If you manage data for a business, the biggest risk you should always consider is how much of this data am I going to lose if a disaster strikes? Your manager is always going to want to have 0 data loss, that everything saved is kept no matter how big the disaster. However, they are usually not willing to pay the cost to make this a reality, and so they will trade cost for data loss.
While our options for no data loss are becoming more affordable, there is still a substantial investment. In theory, synchronous Availability Groups and mirroring are a simple way to prevent data loss, the reality is they need people to maintain it (staff costs) and near impossible network speed to prevent latency to your offsite replica, and still have the real possibility of falling behind.

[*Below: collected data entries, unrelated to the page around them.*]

-- ==== Sys2Proof/Safety.lean ====
section
/-! DEFINITION. The terms statements are made in: what a frame is, the access matrix of spec/10_state.md R32, the
invariant of the machine, and the states an execution reaches (spec/70_reset_and_hazards.md R200). -/

namespace Sys2Proof.Machine

/-! ### Frames -/

/-- The items of state of R10's table, with the two that the model adds (`cfg`, `rnd`). -/
inductive Item where
  | v | i | pc | sp | stack | dt | st | key | flags | mode | fb | dirty | exit | waiting | err | mem | cfg | rnd
  deriving DecidableEq, Repr

/-- An item has the same contents in two states, as a reader of the machine sees it: every register, every byte of
memory, every cell of the framebuffer. -/
def Item.same (it : Item) (s t : State) : Prop :=
  match it with
  | .v => ∀ r, t.readV r = s.readV r
  | .i => t.i = s.i
  | .pc => t.pc = s.pc
  | .sp => t.sp = s.sp
  | .stack => t.stack = s.stack
  | .dt => t.dt = s.dt
  | .st => t.st = s.st
  | .key => t.key = s.key
  | .flags => t.flags = s.flags
  | .mode => t.mode = s.mode
  | .fb => ∀ x y, t.pixelAt x y = s.pixelAt x y
  | .dirty => t.dirty = s.dirty
  | .exit => t.exit = s.exit
  | .waiting => t.waiting = s.waiting
  | .err => t.err = s.err
  | .mem => ∀ a, t.readByte a = s.readByte a
  | .cfg => t.cfg = s.cfg
  | .rnd => t.rndIx = s.rndIx

/-- Every item but the listed ones is unchanged from `s` to `t`. -/
def Unchanged (besides : List Item) (s t : State) : Prop := ∀ it, it ∉ besides → it.same s t

/-! ### The access matrix -/

/-- What an instruction may write besides `PC` (R32, column "writes"), with the fault record of the two instructions that
can fault (R172, R173) and the model's draw counter of `RND`. -/
def writes : Instr → List Item
  | .scd _ | .scr | .scl | .cls => [.fb, .dirty]
  | .low | .high => [.mode, .fb, .dirty]
  | .exit => [.exit]
  | .ret => [.sp, .err]
  | .jp _ | .jpV0 _ => []
  | .call _ => [.stack, .sp, .err]
  | .seByte _ _ | .sneByte _ _ | .seReg _ _ | .sneReg _ _ | .skp _ | .sknp _ => []
  | .ldByte _ _ | .addByte _ _ | .ldReg _ _ | .orReg _ _ | .andReg _ _ | .xorReg _ _ => [.v]
  | .addReg _ _ | .sub _ _ | .subn _ _ | .shr _ _ | .shl _ _ => [.v]
  | .ldI _ | .ldF _ | .ldHf _ => [.i]
  | .addI _ => [.i, .v]
  | .rnd _ _ => [.v, .rnd]
  | .drw _ _ _ | .drwWide _ _ => [.fb, .v, .dirty]
  | .ldVxDt _ => [.v]
  | .ldVxK _ => [.v, .waiting]
  | .ldDtVx _ => [.dt]
  | .ldStVx _ => [.st]
  | .ldB _ | .storeRegs _ => [.mem]
  | .loadRegs _ | .loadFlags _ => [.v]
  | .saveFlags _ => [.flags]

/-- Which general registers an instruction may write (R32: `V[x]`, VF as a flag, `V[0..x]`, `V[0..7]`). -/
def writesReg (i : Instr) (r : RegIx) : Bool :=
  match i with
  | .ldByte x _ | .addByte x _ | .ldReg x _ | .orReg x _ | .andReg x _ | .xorReg x _ => r == x
  | .rnd x _ | .ldVxDt x | .ldVxK x => r == x
  | .addReg x _ | .sub x _ | .subn x _ | .shr x _ | .shl x _ => r == x || r == vf
  | .addI _ | .drw _ _ _ | .drwWide _ _ => r == vf
  | .loadRegs x => decide (r ≤ x)
  | .loadFlags _ => decide (r.val < 8)
  | _ => false

/-! ### Drawing -/

/-- A set bit of a sprite, given by its bits `bit row column`, is plotted at the logical pixel (`lx`, `ly`) by a draw at
(`Vx`, `Vy`): only the starting coordinate is wrapped, and pixels beyond the edge are clipped (R146, R149, the set T of
R151). -/
def State.Plots (s : State) (x y : RegIx) (rows cols : Nat) (bit : Nat → Nat → Bool) (lx ly : Nat) : Prop :=
  lx < logicalWidth s.mode ∧ ly < logicalHeight s.mode ∧
    ∃ r c, r < rows ∧ c < cols ∧ bit r c = true ∧
      lx = (s.readV x).toNat % logicalWidth s.mode + c ∧ ly = (s.readV y).toNat % logicalHeight s.mode + r

/-! ### The invariant -/

/-- Cells outside the active resolution do not exist (R22): they are off. -/
def State.Confined (s : State) : Prop := ∀ x y, s.width ≤ x ∨ s.height ≤ y → s.pixelAt x y = false

/-- The machine awaits a key only at a `LD Vx, K`, and not when halted (R26). -/
def State.AwaitsAtKeyWait (s : State) : Prop :=
  s.waiting = true → s.err = noErr ∧ ∃ x, decodeWord (fetchWord s) = some (.ldVxK x)

/-- The fault record tells of the instruction at `PC` (R27, R170, R175): its word, its address, and why it faulted. -/
def State.FaultRecordTrue (s : State) : Prop :=
  match s.err.code with
  | .none => s.err = noErr
  | .unrecognizedOpcode => s.err.word = fetchWord s ∧ s.err.pc = s.pc ∧ decodeWord s.err.word = none
  | .stackOverflow =>
    s.err.word = fetchWord s ∧ s.err.pc = s.pc ∧ (∃ addr, decodeWord s.err.word = some (.call addr)) ∧ s.sp = 15
  | .stackUnderflow => s.err.word = fetchWord s ∧ s.err.pc = s.pc ∧ s.err.word = 0x00EE ∧ s.sp = 0

/-- What every state of an execution meets. -/
structure State.Inv (s : State) : Prop where
  /-- Memory is in its canonical form (Ops.lean). -/
  memory : Memory.wf (image s.cfg) s.mem = true
  /-- The regions of memory are in order and the `ROM` fits (R46, R49). -/
  regions : instanceOk s.cfg = true
  /-- R22. -/
  confined : s.Confined
  /-- "`STACK[15]` is never written" (R15): it keeps its value 0 of R30. -/
  lastSlot : s.stack[15] = 0
  /-- R26. -/
  waits : s.AwaitsAtKeyWait
  /-- R27, R175. -/
  fault : s.FaultRecordTrue

/-! ### Executions -/

/-- The states of executions (R199, R200): `init` of any instance with any power-on flags store, then any sequence of steps
and host operations. -/
inductive Reachable : State → Prop where
  | init (c : Config.Instance) (flagsInit : Vector Byte 8) : instanceOk c = true → Reachable (State.init c flagsInit)
  | act {s t : State} (e : Event) : Reachable s → act e s = .next t → Reachable t

/-- The states of one instance's executions: `init` of the instance `c`, then steps and host operations other than a new
`init` (R190, R191: the `ROM` is retained). -/
inductive RunsFrom (c : Config.Instance) : State → Prop where
  | init (flagsInit : Vector Byte 8) : instanceOk c = true → RunsFrom c (State.init c flagsInit)
  | step {s t : State} : RunsFrom c s → step s = .next t → RunsFrom c t
  | host {s t : State} (op : HostOp) : RunsFrom c s → (∀ d f, op ≠ .init d f) → hostAct op s = .next t → RunsFrom c t

end Sys2Proof.Machine
end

Your other options are basically to rewrite the application to somehow save all the data in two locations at the same time, re-synchronize that data when (not if) it gets out of sync and maintain that whole beast. Most managers will trade a small amount of data loss to keep it more affordable. For example, an async availability group won’t cripple the speed of your primary database, and you can realistically keep the replica within a few minutes or even a few seconds of the primary for most of the time (index rebuilds might set you back). The cost of this is infinitely cheaper than rebuilding all of your software and dealing with the complications. Most managers will happily accept that trade.
When we consider backups, we need to think about how much data we can lose from fire, server crash or a developer who ran a query without a where clause (which is why HA isn’t a backup). So how much data can you afford to lose?
What you’re trying to calculate is your recovery point objective (RPO). Your RPO is the point in time that you want to get your data back to in the event of a disaster. I normally like to work with general numbers like 5 minutes, 1 hour, 6 hours, 12 hours, 1 day, 1 week, 1 year. As a data professional, you need to know what your RPO is – your job depends on it.
Once you have figured out your RPO, you need to communicate that to your manager so that you can make sure that it meets their expectations.
It’s ok to have different RPO’s for each of your databases – some data may change infrequently, or be easy to recreate, so you can afford to lose a whole days worth, other data is critical to the business and if you lose more than a minute or two then you’re going to break the business.
It’s also ok to have different RPO’s for different types of disasters. For example, if your building burns down it might be ok to lose today’s data, but if it’s just a query that deletes data then you need to be able to get it all back.
As a data professional, you need to know how much data is possible to be lost at any point of the day or night, for different types of disasters, and you need to communicate that to your manager so they know how much to expect from you in the event of a disaster. This needs to happen before you have a disaster – it’s too late to work out how much data you’re going to lose when your building is burning to the ground.